Apologies out of season
The season for apologies is for them to be made when due. I fully understand Eddie Fenech Adami saying he was still waiting for an apology from the Labour side for Black Monday 1979 when he was Leader of the Opposition and Labour thugs terrorised his family and ransacked his home.
That happened on October 15, the same day when Labour thugs, possibly the same people, attacked and gutted the premises of the Allied Newspapers, run at the time by Mabel Strickland.
Immediately after those events Prime Minister Dom Mintoff sent a letter to Strickland wherein he made an abject apology. Was it enough to heal the wounds opened on Black Monday? Not at all, I'd say. The attack should never have taken place. It represented a grave threat to freedom of journalistic speech and thereby to democracy. But the Prime Minister's duty ran from well before it happened. He knew there were Labour thugs prone to operate outside the law and common decency too.
It was Mintoff's responsibility, in the years that he led the Labour Party, more so when it was in office, to use his political strength and the forces of law and order to weed out violent elements within the party. They were not that many and well enough known. It is impossible they were not known also to the top man.

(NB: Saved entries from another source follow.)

def Touched.dispatch : Touch :=
  { regs := [F.SCHED_STATUS_INFLIGHT, F.SCHED_DISPATCH_CNT, F.SH_STATUS_STATE, F.SH_STATUS_SLOT, F.SH_LOAD,
      F.LVL_RDY_DEPTH, F.LVL_WAIT_AVG, F.LVL_HIST, F.FLOW_STATE_IN_SERVICE, F.FLOW_STATE_PENDING,
      F.PWR_STATUS_WAKE_PEND, F.PWR_STATUS_PHASE, F.PWR_STATUS_STATE, F.PWR_WAKE_SRC, F.PWR_WAKE_MERGED, F.PWR_RES,
      F.PWR_ENTRIES],
    parts := [.sched, .power, .sram, .dram, .dlm] }

theorem keeps_dispatch (hc : Closed I Touched.dispatch) {s : State} (hk : Holds I s) : Holds I (State.dispatch s) := by
  have c_idleCheck' : Closed I Touched.idleCheck := hc.mono (by decide +kernel)
  have c_internalWake' : Closed I Touched.internalWake := hc.mono (by decide +kernel)
  have c_dispatchLoop' : Closed I Touched.dispatchLoop := hc.mono (by decide +kernel)
  have c_putPwrState' : Closed I Touched.putPwrState := hc.mono (by decide +kernel)
  unfold State.dispatch
  try dsimp only
  repeat' first | (guard_target =ₐ Holds I s; exact hk) | simp only [id_eq] | with_reducible apply keeps_idleCheck c_idleCheck' | with_reducible apply keeps_internalWake c_internalWake' | with_reducible apply keeps_dispatchLoop c_dispatchLoop' | with_reducible apply keeps_putPwrState c_putPwrState' | with_reducible apply Keeps.foldl (I := I) | with_reducible apply Keeps.foldl₂ (I := I) | with_reducible apply Keeps.ite (I := I) | split | intro s _ _ hk | intro s _ hk | intro s hk | with_reducible exact hk

def Touched.landTask : Touch :=
  { regs := [F.SCHED_STATUS_INFLIGHT], parts := [.sched] }

theorem keeps_landTask (hc : Closed I Touched.landTask) {s : State} (hk : Holds I s) (i : Nat) : Holds I (State.landTask s i) := by
  have c_putTask' : Closed I Touched.putTask := hc.mono (by decide +kernel)
  unfold State.landTask
  try dsimp only
  repeat' first | (guard_target =ₐ Holds I s; exact hk) | simp only [id_eq] | with_reducible apply keeps_wr | with_reducible apply keeps_putTask c_putTask' | with_reducible apply Keeps.foldl (I := I) | with_reducible apply Keeps.foldl₂ (I := I) | with_reducible apply Keeps.ite (I := I) | exact hc.mono (by decide +kernel) | split | intro s _ _ hk | intro s _ hk | intro s hk | with_reducible exact hk

def Touched.holdFlow : Touch :=
  { regs := [F.SK_STATUS_BURST_FREE_KIB, F.SK_EVENT, F.SKS_SEQ, F.SKS_STATUS_RESIDENT, F.SKS_OVERWRITE, F.SCHED_EVENT,
      F.PS_HELD, F.FLOW_STATE_HELD, F.FLOW_STATE_HELD_CAUSE],
    parts := [.skein] }

theorem keeps_holdFlow (hc : Closed I Touched.holdFlow) {s : State} (hk : Holds I s) (f : Nat) (cause : Nat) : Holds I (State.holdFlow s f cause) := by
  have c_schedEvent' : Closed I Touched.schedEvent := hc.mono (by decide +kernel)
  unfold State.holdFlow
  try dsimp only
  repeat' first | (guard_target =ₐ Holds I s; exact hk) | simp only [id_eq] | with_reducible apply keeps_schedEvent c_schedEvent' | with_reducible apply keeps_wr | with_reducible apply Keeps.foldl (I := I) | with_reducible apply Keeps.foldl₂ (I := I) | with_reducible apply Keeps.ite (I := I) | exact hc.mono (by decide +kernel) | split | intro s _ _ hk | intro s _ hk | intro s hk | with_reducible exact hk

def Touched.notifyOne : Touch :=
  { regs := [F.SCHED_POISON_CNT, F.LVL_RDY_DEPTH, F.FLOW_STATE_PENDING], parts := [.sched] }

theorem keeps_notifyOne (hc : Closed I Touched.notifyOne) {s : State} (hk : Holds I s) (p : Nat) (h : Nat) (poison : Bool) : Holds I (State.notifyOne s p h poison).1 := by
  have c_putTask' : Closed I Touched.putTask := hc.mono (by decide +kernel)
  have c_makeReady' : Closed I Touched.makeReady := hc.mono (by decide +kernel)
  unfold State.notifyOne
  try dsimp only
  repeat' first | (guard_target =ₐ Holds I s; exact hk) | simp only [id_eq] | with_reducible apply keeps_putTask c_putTask' | with_reducible apply keeps_bump | with_reducible apply keeps_makeReady c_makeReady' | with_reducible apply Keeps.foldl (I := I) | with_reducible apply Keeps.foldl₂ (I := I) | with_reducible apply Keeps.ite (I := I) | exact hc.mono (by decide +kernel) | split | intro s _ _ hk | intro s _ hk | intro s hk | with_reducible exact hk

def Touched.notifyAll : Touch :=
  { regs := [F.SCHED_POISON_CNT, F.LVL_RDY_DEPTH, F.FLOW_STATE_PENDING], parts := [.sched] }

theorem keeps_notifyAll (hc : Closed I Touched.notifyAll) {s : State} (hk : Holds I s) (p : Nat) (poison : Bool) (a : List Nat) : Holds I (State.notifyAll s p poison a).1 := by
  have c_notifyOne' : Closed I Touched.notifyOne := hc.mono (by decide +kernel)
  induction a generalizing s p poison with
  | nil =>
    unfold State.notifyAll
    try dsimp only
    repeat' first | (guard_target =ₐ Holds I s; exact hk) | simp only [id_eq] | with_reducible apply keeps_notifyOne c_notifyOne' | with_reducible apply Keeps.foldl (I := I) | with_reducible apply Keeps.foldl₂ (I := I) | with_reducible apply Keeps.ite (I := I) | split | intro s _ _ hk | intro s _ hk | intro s hk | with_reducible exact hk
  | cons _ _ ih =>
    unfold State.notifyAll
    try dsimp only
    repeat' first | (guard_target =ₐ Holds I s; exact hk) | simp only [id_eq] | with_reducible apply ih | with_reducible apply keeps_notifyOne c_notifyOne' | with_reducible apply Keeps.foldl (I := I) | with_reducible apply Keeps.foldl₂ (I := I) | with_reducible apply Keeps.ite (I := I) | split | intro s _ _ hk | intro s _ hk | intro s hk | with_reducible exact hk | cases ‹_ :: _ = _ :: _›

def Touched.freeTask : Touch :=
  { regs := [F.SCHED_STATUS_FREE_SLOTS, F.SCHED_STATUS_INFLIGHT, F.PS_USED, F.LVL_RDY_DEPTH],
    parts := [.sched] }

theorem keeps_freeTask (hc : Closed I Touched.freeTask) {s : State} (hk : Holds I s) (i : Nat) : Holds I (State.freeTask s i) := by
  have c_landTask' : Closed I Touched.landTask := hc.mono (by decide +kernel)
  have c_unlist' : Closed I Touched.unlist := hc.mono (by decide +kernel)
  have c_onSched' : Closed I Touched.onSched := hc.mono (by decide +kernel)
  unfold State.freeTask
  try dsimp only
  repeat' first | (guard_target =ₐ Holds I s; exact hk) | simp only [id_eq] | with_reducible apply keeps_landTask c_landTask' | with_reducible apply keeps_unlist c_unlist' | with_reducible apply keeps_onSched c_onSched' | with_reducible apply keeps_wr | with_reducible apply Keeps.foldl (I := I) | with_reducible apply Keeps.foldl₂ (I := I) | with_reducible apply Keeps.ite (I := I) | exact hc.mono (by decide +kernel) | split | intro s _ _ hk | intro s _ hk | intro s hk | with_reducible exact hk

def Touched.freeAll : Touch :=
  { regs := [F.TR_EVENT_SPAWN_DROP, F.SK_STATUS_BURST_FREE_KIB, F.SK_EVENT, F.SKS_SEQ, F.SKS_STATUS_RESIDENT,
      F.SKS_OVERWRITE, F.SCHED_STATUS_FREE_SLOTS, F.SCHED_STATUS_INFLIGHT, F.SCHED_EVENT, F.SCHED_EVT_UNBOUND_CNT,
      F.SCHED_TEMPLATE_MISS_CNT, F.PS_USED, F.LVL_RDY_DEPTH, F.FLOW_STATE_PENDING],
    parts := [.skein, .treadles, .sched, .freeCtr] }

theorem keeps_freeAll (hc : Closed I Touched.freeAll) {s : State} (hk : Holds I s) (l : List Nat) : Holds I (State.freeAll s l) := by
  have c_serve' : Closed I Touched.serve := hc.mono (by decide +kernel)
  have c_freeTask' : Closed I Touched.freeTask := hc.mono (by decide +kernel)
  unfold State.freeAll
  try dsimp only
  repeat' first | (guard_target =ₐ Holds I s; exact hk) | simp only [id_eq] | with_reducible apply keeps_each | with_reducible apply keeps_serve c_serve' | with_reducible apply keeps_freeTask c_freeTask' | with_reducible apply Keeps.foldl (I := I) | with_reducible apply Keeps.foldl₂ (I := I) | with_reducible apply Keeps.ite (I := I) | split | intro s _ _ hk | intro s _ hk | intro s hk | with_reducible exact hk

def Touched.endOne : Touch :=
  { regs := [F.TR_EVENT_SPAWN_DROP, F.SK_STATUS_BURST_FREE_KIB, F.SK_EVENT, F.SKS_SEQ, F.SKS_STATUS_RESIDENT,
      F.SKS_OVERWRITE, F.LOOM_EVENT, F.LOOM_EVT_OVF, F.LOOM_OVF_ROUTE, F.SCHED_STATUS_FREE_SLOTS,
      F.SCHED_STATUS_INFLIGHT, F.SCHED_EVENT, F.SCHED_POISON_CNT, F.SCHED_EVT_UNBOUND_CNT,
      F.SCHED_TEMPLATE_MISS_CNT, F.PS_USED, F.PS_HELD, F.HQ_DEPTH, F.HQ_MAXDEPTH, F.HQ_PUSH_CNT, F.HQ_BUSY_CNT,
      F.LVL_RDY_DEPTH, F.FLOW_STATE_HELD, F.FLOW_STATE_IN_SERVICE, F.FLOW_STATE_HELD_CAUSE, F.FLOW_STATE_PENDING,
      F.PWR_STATUS_WAKE_PEND, F.PWR_STATUS_PHASE, F.PWR_WAKE_SRC, F.PWR_WAKE_MERGED, F.MSIX_PBA],
    parts := [.skein, .treadles, .sched, .host, .power, .sram, .dram, .dlm, .freeCtr] }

The Labour leader did not take preventive action. More than that, though he apologised to Strickland he did not do so to Fenech Adami. That is why at a public event on politicians and journalists organised by the Tumas Foundation for Education in Journalism I said that, though I was not in politics at the time (I was head of the Central Bank) as a Labourite I was ashamed that the events of Black Monday took place.
I did that in the context of an address which had just been made by the foundation's invitee, Labour leader Joseph Muscat, after it had hosted the Nationalist leader and Prime Minister, Lawrence Gonzi, weeks earlier. Muscat referred to Black Monday. He said events like those weakened not only the politicians and institutions that suffered from them, but (also) those who carried them out and the party whom the people perceived that they represented.
He recalled that years ago as a journalist he had interviewed Archbishop Joseph Mercieca. The Archbishop, said the PL leader, had shown a great sense of historical responsibility (by) excusing himself for what Labourites had suffered during the 1960s.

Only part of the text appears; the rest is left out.